У Юры, от охватившего его животного ужаса, мгновенно свело живот. Он хотел что-то сказать, но не смог. Его челюсти свела сильная судорога.
– Выходи, чего застыл! – заорал человек с нашивками комбата.
Некрасов стоял, не в силах даже пошевелиться.
– А ну-ка, хлопчик, пусти! – вдруг сказал совсем молодой красноармеец в одном сапоге, стоявший справа от него, и вышел из строя, закрыв собой Юру.
– Один, два, три, четыре… – послышалось снова.
Всего было расстреляно четырнадцать человек. Они были казнены на глазах тех, кому повезло остаться в живых. Внимательно наблюдая за этим жутким процессом, Некрасов пришёл к выводу:
– Я всегда считал себя жёстким человеком, но только сейчас понял, что я слюнтяй. Чтобы выжить в этой жизни, надо быть жестоким! А чтобы добиться чего-то, я должен быть очень жестоким! Даже по отношению к самому себе! Никогда, ни при каких обстоятельствах я не должен распускать сопли.

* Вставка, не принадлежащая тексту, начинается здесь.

/-- PURGE KEY by the slot's state and holders: BAD FIELD out of range, SLOT EMPTY, HELD with the holder set, and otherwise the slot is
EMPTY, with a KEY STATE of cause PURGED and a reply of the previous state and final openings count (R65). -/
def Obligations.PurgeKeyEmptiesTheSlot : Prop :=
  ∀ (tag : Byte) (slot : BitVec 16) (s : State), s.ready .mgmt →
    (512 ≤ slot.toNat → exec (.purgeKey .mgmt tag slot) s = .next (s.place .mgmt (.reply tag (.plain 0x12 .badField))))
    ∧ (slot.toNat < 512 → s.key slot.toNat = none →
        exec (.purgeKey .mgmt tag slot) s = .next (s.place .mgmt (.reply tag (.plain 0x12 .slotEmpty))))
    ∧ (∀ k, slot.toNat < 512 → s.key slot.toNat = some k → 0 < s.holderCount slot.toNat →
        exec (.purgeKey .mgmt tag slot) s = .next (s.place .mgmt (.reply tag (.purgeHeld (s.holderMap slot.toNat)))))
    ∧ (∀ k, slot.toNat < 512 → s.key slot.toNat = some k → s.holderCount slot.toNat = 0 →
        ∃ t : State, exec (.purgeKey .mgmt tag slot) s
            = .next ((t.raise (.keyState slot.toNat (some k.state) none .purged)).place .mgmt
                (.reply tag (.purgeKey k.state k.openings)))
          ∧ t = { s with keys := t.keys } ∧ t.key slot.toNat = none
          ∧ ∀ other, other ≠ slot.toNat → t.key other = s.key other)

/-! ## Opening checks and grants (chapters 5 and 6) -/

/-- A new start passes the opening check exactly where every step of R112 does: link, key, label, state, authorisation, time, window
begun, end not reached, run-out kept, and a place under the concurrency limit; and where one does not, the first in that order gives the
refusal (R109, R112 to R122). A continuation passes exactly where its steps do, without the link, the end of the window and the place
(R112, R125). -/
def Obligations.NewStartPassesExactlyWhen : Prop :=
  (∀ (n : LaneIx) (slot : Nat) (label : Label) (d : Nat) (s : State),
    (openingCheck false n slot label d s).refusal = none ↔
      (s.port n).degraded = false ∧ ∃ k, s.key slot = some k ∧ k.label = label ∧ k.state ≠ .revoked ∧ k.state ≠ .expired
        ∧ k.screens.getLsbD n.val = true ∧ (s.clock.time = .assured ∨ s.clock.time = .holdover)
        ∧ k.nb + s.clock.u ≤ s.clock.now ∧ s.clock.now + s.clock.u < k.na ∧ s.clock.now + s.clock.u + d ≤ k.na + k.a
        ∧ (slot ∈ (s.rel n).holdings ∨ s.holderCount slot < k.c))
    ∧ (∀ (n : LaneIx) (slot : Nat) (label : Label) (d : Nat) (s : State),
      let refusedWith (reason : Answer) := (openingCheck false n slot label d s).refusal = some reason
      ((s.port n).degraded = true → refusedWith .linkDegraded)
      ∧ ((s.port n).degraded = false →
        (s.key slot = none → refusedWith .noKey)
        ∧ ∀ k, s.key slot = some k →
          (k.label ≠ label → refusedWith .keyChanged)
          ∧ (k.label = label →
            (k.state = .revoked → refusedWith .revoked) ∧ (k.state = .expired → refusedWith .expired)
            ∧ (k.state ≠ .revoked → k.state ≠ .expired →
              (k.screens.getLsbD n.val = false → refusedWith .notAuthorized)
              ∧ (k.screens.getLsbD n.val = true →
                (s.clock.time = .noTime ∨ s.clock.time = .unassured → refusedWith .timeUnassured)
                ∧ (s.clock.time = .assured ∨ s.clock.time = .holdover →
                  (s.clock.now < k.nb + s.clock.u → refusedWith .notYet)
                  ∧ (k.nb + s.clock.u ≤ s.clock.now →
                    (k.na ≤ s.clock.now + s.clock.u → refusedWith .tooLate)
                    ∧ (s.clock.now + s.clock.u < k.na →
                      (k.na + k.a < s.clock.now + s.clock.u + d → refusedWith .runsPast)
                      ∧ (s.clock.now + s.clock.u + d ≤ k.na + k.a → slot ∉ (s.rel n).holdings → k.c ≤ s.holderCount slot →
                        refusedWith .oversubscribed)))))))))
    ∧ (∀ (n : LaneIx) (slot : Nat) (label : Label) (d : Nat) (s : State),
      (openingCheck true n slot label d s).refusal = none ↔
        ∃ k, s.key slot = some k ∧ k.label = label ∧ k.state ≠ .revoked ∧ k.state ≠ .expired
          ∧ k.screens.getLsbD n.val = true ∧ (s.clock.time = .assured ∨ s.clock.time = .holdover)
          ∧ k.nb + s.clock.u ≤ s.clock.now ∧ s.clock.now + s.clock.u + d ≤ k.na + k.a)

/-- The serial a new grant takes is carried by no outstanding entry, and is never 0, where at most four entries are outstanding (R130). -/
def Obligations.TakenSerialIsFree : Prop :=
  ∀ r : Release, r.outstanding.length ≤ 4 → 1 ≤ r.nextSerial → r.nextSerial ≤ 65535 →
    1 ≤ r.takenSerial ∧ r.takenSerial ≤ 65535 ∧ ∀ e ∈ r.outstanding, e.serial ≠ r.takenSerial
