-- ==== Sys2Proof/Laws/Room.lean ====
section
/-! SUPPORT. Events and notices where their list has room: they are placed, and the place kept for a reply changes nothing (R163, R164, R174). -/

namespace Sys2Proof.Machine

/-- A list with two free places has room for a notice, whatever place is kept (R163). -/
theorem hasRoom_of_places (s : State) (p : PortId) (h : (s.link p).tx.length + 1 < 32) : s.hasRoom p = true := by
  simp only [State.hasRoom, Config.txPlaces]
  apply decide_eq_true
  split <;> omega

/-- An event of a part at work, the management list having room: its sticky flag is set, and its notice is placed where the mask
enables its kind (R174). -/
theorem raise_of_room (s : State) (e : Event) (hr : s.running = true) (h : s.hasRoom .mgmt = true) :
    s.raise e = { s with
      sticky := s.sticky ||| e.kind.bit
      mgmt := if s.mask.getLsbD e.kind.code = true then { s.mgmt with tx := s.mgmt.tx ++ [.notice (.event s.clock.t e)] }
        else s.mgmt } := by
  have hroom : (s.setSticky e.kind).hasRoom .mgmt = true := h
  simp only [State.raise, hr, if_true, hroom]
  split
  · next hm =>
    have hm' : s.mask.getLsbD e.kind.code = true := hm
    simp [hm', State.place, State.setLink, State.link, State.setSticky]
  · next hm =>
    have hm' : s.mask.getLsbD e.kind.code = false := by simpa [State.setSticky] using hm
    simp [hm', State.setSticky]

/-- While the part is not at work no event is taken (R180). -/
theorem raise_of_rest (s : State) (e : Event) (h : s.running = false) : s.raise e = s := by
  simp [State.raise, h]

/-- An event kind's own bit is set in its one-bit map (R188). -/
theorem EventKind.bit_code (k : EventKind) : k.bit.getLsbD k.code = true := by cases k <;> decide

/-- An event sets its kind's sticky flag (R176). -/
theorem raise_sticky (s : State) (e : Event) (hr : s.running = true) : (s.raise e).sticky.getLsbD e.kind.code = true := by
  have hbit := e.kind.bit_code
  have h1 : (s.setSticky e.kind).sticky.getLsbD e.kind.code = true := by simp [State.setSticky, hbit]
  simp only [State.raise, hr, if_true]
  split
  · split
    · simpa using h1
    · simp only [State.setSticky, State.countLost, setLink_sticky, BitVec.getLsbD_or]
      simp [hbit]
  · exact h1

/-- An event raised with two places free, under a kept place or none. -/
theorem raise_holding (s : State) (p : PortId) (e : Event) (h : s.mgmt.tx.length + 1 < 32) :
    (s.holding p).raise e = (s.raise e).holding p := by
  by_cases hr : s.running = true
  · rw [raise_of_room s e hr (hasRoom_of_places s .mgmt h),
      raise_of_room (s.holding p) e hr (hasRoom_of_places (s.holding p) .mgmt h)]
    rfl
  · have h1 : s.running = false := by simpa using hr
    rw [raise_of_rest s e h1, raise_of_rest (s.holding p) e h1]

/-- A notice for a fitted port that has room is placed last (R164). -/
theorem notify_of_room (s : State) (n : LaneIx) (x : Notice) (hf : s.isFitted n = true) (h : s.hasRoom (.screen n) = true) :
    s.notify n x = s.place (.screen n) (.notice x) := by
  simp [State.notify, hf, h]

/-- No notice is made for an unfitted port (R164). -/
theorem notify_of_unfitted (s : State) (n : LaneIx) (x : Notice) (hf : s.isFitted n = false) : s.notify n x = s := by
  simp [State.notify, hf]

/-! ## What a placed frame leaves -/

@[simp] theorem place_mgmt_screen (s : State) (n : LaneIx) (f : TxFrame) : (s.place (.screen n) f).mgmt = s.mgmt := rfl
@[simp] theorem place_mask (s : State) (p : PortId) (f : TxFrame) : (s.place p f).mask = s.mask := setLink_mask _ _ _
@[simp] theorem place_siteHold (s : State) (p : PortId) (f : TxFrame) : (s.place p f).siteHold = s.siteHold :=
  setLink_siteHold _ _ _

theorem port_place_other (s : State) {n m : LaneIx} (f : TxFrame) (h : m ≠ n) : (s.place (.screen n) f).port m = s.port m :=
  port_setPort_other _ _ h

theorem link_place_other (s : State) {p q : PortId} (f : TxFrame) (h : q ≠ p) : (s.place p f).link q = s.link q :=
  link_setLink_other _ _ h

/-- Every item of a port but its link stays where a frame is placed. -/
theorem port_place_items (s : State) (p : PortId) (f : TxFrame) (n : LaneIx) :
    ((s.place p f).port n).entry = (s.port n).entry ∧ ((s.place p f).port n).state = (s.port n).state
      ∧ ((s.place p f).port n).slices = (s.port n).slices ∧ ((s.place p f).port n).dtInForce = (s.port n).dtInForce
      ∧ ((s.place p f).port n).degraded = (s.port n).degraded := port_setLink_items _ _ _ _

/-- What is fitted, at work and listening depends on the supplies alone. -/
theorem isFitted_congr {s t : State} (h : t.supply = s.supply) (n : LaneIx) : t.isFitted n = s.isFitted n := by
  simp only [State.isFitted, h]

theorem running_congr {s t : State} (h : t.supply = s.supply) : t.running = s.running := by simp only [State.running, h]

end Sys2Proof.Machine
end

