theorem afterReset_framerLawful (p : ClockParams) : FramerLawful (.afterReset p) := by
  refine ⟨List.length_replicate, ?_⟩
  simp [Framer.afterReset]

theorem framerLawful_core : CoreRelation (fun s t => FramerLawful s.framer → FramerLawful t.framer) where
  trans h k := k ∘ h
  framer _ _ h := h.lawful
  clock _ _ _ := id
  same h := by rw [h.framer]; exact id
  period _ h := endPeriod_lawful h
  restart s _ := afterReset_framerLawful s.clock.params

theorem cleared_lawful : ClockLawful Clock.cleared := by decide

/-- Settles O8: every move of the clock keeps to the table of its time states, and every move of the framer keeps its ranges. -/
theorem stepKeepsClock : Obligations.StepKeepsClock :=
  ⟨step_keeps_of_commands clockLawful_core.commandsKeep (fun _ _ => cleared_lawful) (fun _ _ => id),
    step_keeps_of_commands framerLawful_core.commandsKeep (fun _ => id) (fun _ _ => id)⟩

/-! ## The time floor -/

theorem floor_core : CoreRelation (fun s t => s.clock.floor ≤ t.clock.floor) where
  trans h k := Nat.le_trans h k
  framer _ _ _ := Nat.le_refl _
  clock _ _ h := h.floor
  same h := Nat.le_of_eq (by rw [h.clock])
  period _ _ := Nat.le_refl _
  restart _ := Nat.le_refl _

/-- Settles O10: only the clearing of the Retained Domain takes the floor back, and a good marker shuts it out. -/
theorem floorNeverDecreases : Obligations.FloorNeverDecreases := by
  intro c s t hgood ht
  obtain ⟨u, hu, hfloor⟩ := floor_core.commandsKeep.exec c s (fun hbad => absurd (hbad.symm.trans hgood) (by decide))
  rw [hu] at ht
  injection ht with heq
  exact heq ▸ hfloor

end Sys2Proof.Machine
end

section
/-! PROOFS. The transmit lists under every command: a notice never takes the last place, and a reply finds the place kept for it
(R163, R164; O5). -/

namespace Sys2Proof.Machine

/-! ## Lists that only notices lengthen -/

/-- No list is longer than it was, or it keeps to 32 less the place kept (R163, R164). -/
structure ListsGrow (s t : State) : Prop where
  kept : t.kept = s.kept
  tx : ∀ p, (t.link p).tx.length ≤ (s.link p).tx.length ∨ (t.link p).tx.length + s.keptOn p ≤ 32

theorem ListsGrow.of_tx {s t : State} (hk : t.kept = s.kept) (h : ∀ p, (t.link p).tx = (s.link p).tx) : ListsGrow s t :=
  ⟨hk, fun p => .inl (by rw [h p])⟩

theorem ListsGrow.refl (s : State) : ListsGrow s s := .of_tx rfl (fun _ => rfl)

theorem ListsGrow.trans {s t u : State} (h : ListsGrow s t) (k : ListsGrow t u) : ListsGrow s u := by
  refine ⟨k.kept.trans h.kept, fun p => ?_⟩
  have hk : t.keptOn p = s.keptOn p := by simp only [State.keptOn, h.kept]
  have hp := h.tx p
  have kp := k.tx p
  omega

theorem Sends.listsGrow {s t : State} (h : Sends s t) : ListsGrow s t := by
  refine ⟨h.kept, fun p => ?_⟩
  obtain ⟨ns, htx, hroom⟩ := (h.link p).tx
  rcases hroom with rfl | hroom
  · exact .inl (by simp [htx])
  · exact .inr hroom

/-- A port written with its link as it was moves no list. -/
theorem link_setPort_of_link (s : State) (n : LaneIx) {p : ScreenPort} (h : p.link = (s.port n).link) (q : PortId) :
    (s.setPort n p).link q = s.link q := by
  cases q with
  | mgmt => rfl
  | screen m =>
    by_cases hm : m = n
    · subst hm; rw [State.link, port_setPort_same]; exact h
    · rw [State.link, port_setPort_other _ _ hm]; rfl

theorem setPort_listsGrow (s : State) (n : LaneIx) {p : ScreenPort} (h : p.link.tx = (s.port n).link.tx := by rfl) :
    ListsGrow s (s.setPort n p) := by
  refine .of_tx rfl fun q => ?_
  cases q with
  | mgmt => rfl
  | screen m =>
    by_cases hm : m = n
    · subst hm; rw [State.link, port_setPort_same]; exact h
    · rw [State.link, port_setPort_other _ _ hm]; rfl

theorem portTick_listsGrow (n : LaneIx) (s : State) : ListsGrow s (portTick n s) := by
  by_cases hf : s.isFitted n = true
  · rw [portTick_of_fitted hf]
    dsimp only
    split
    · exact (setPort_listsGrow s n).trans (raise_sends _ _).listsGrow
    · split
      · exact (setPort_listsGrow s n).trans (raise_sends _ _).listsGrow
      · exact setPort_listsGrow s n
  · rw [portTick, if_neg hf]
    exact .refl s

В конце февраля, при взятия станицы Тихорецкой, погиб комполка Звонарёв. Полк принял начальник штаба Клинов. Начальником штаба стал присланный из дивизии двадцатипятилетний Александр Егоров, бывший подпоручик царской армии. А Некрасова назначили его помощником. Теперь у Юрки на левом рукаве его новенькой гимнастёрки красовались три красных треугольника. Полк, основательно потрёпанный в боях, оставили в Тихорецкой для доукомплектования личным составом.
У Некрасова было много работы. Под его началом Яблоков, Малов и ещё один писарь корпели над бумагами день и ночь. А у самого Юрки появилась почему-то страсть хорошо одеваться. Раньше, в другой жизни, когда он был купеческим сыном Константином Рябоконем, ему было абсолютно всё равно, какую одежду покупали ему родители. А сейчас он, Некрасов Юрий, в новых хромовых сапогах, гимнастёрке с треугольниками на рукаве, в скрипящей кожаной портупее производил фурор среди сестёр милосердия местных госпиталей.
– Ангел! Чистый ангел! – вздыхали многие уже зрелые женщины. – Курносенький, челочка кучерявая, глаза голубые, талия тонкая… Просто лапочка! Был бы он чуточку постарше! А сейчас куда? Ребёнок ведь ещё!
А Некрасов лишь усмехался, наблюдая за тем, какими взглядами провожают его медсёстры.
Юрий иногда просиживал в штабе ночи напролёт, выполняя все распоряжения Егорова. Ему было очень интересно изучить всю штабную работу. Юрий сам печатал все очень важные и срочные документы. Однажды вечером, в конце мая, он работал с Егоровым. Начштаба диктовал ему отчёт для комдива. В дверь хаты постучали. Юрий оторвался от машинки.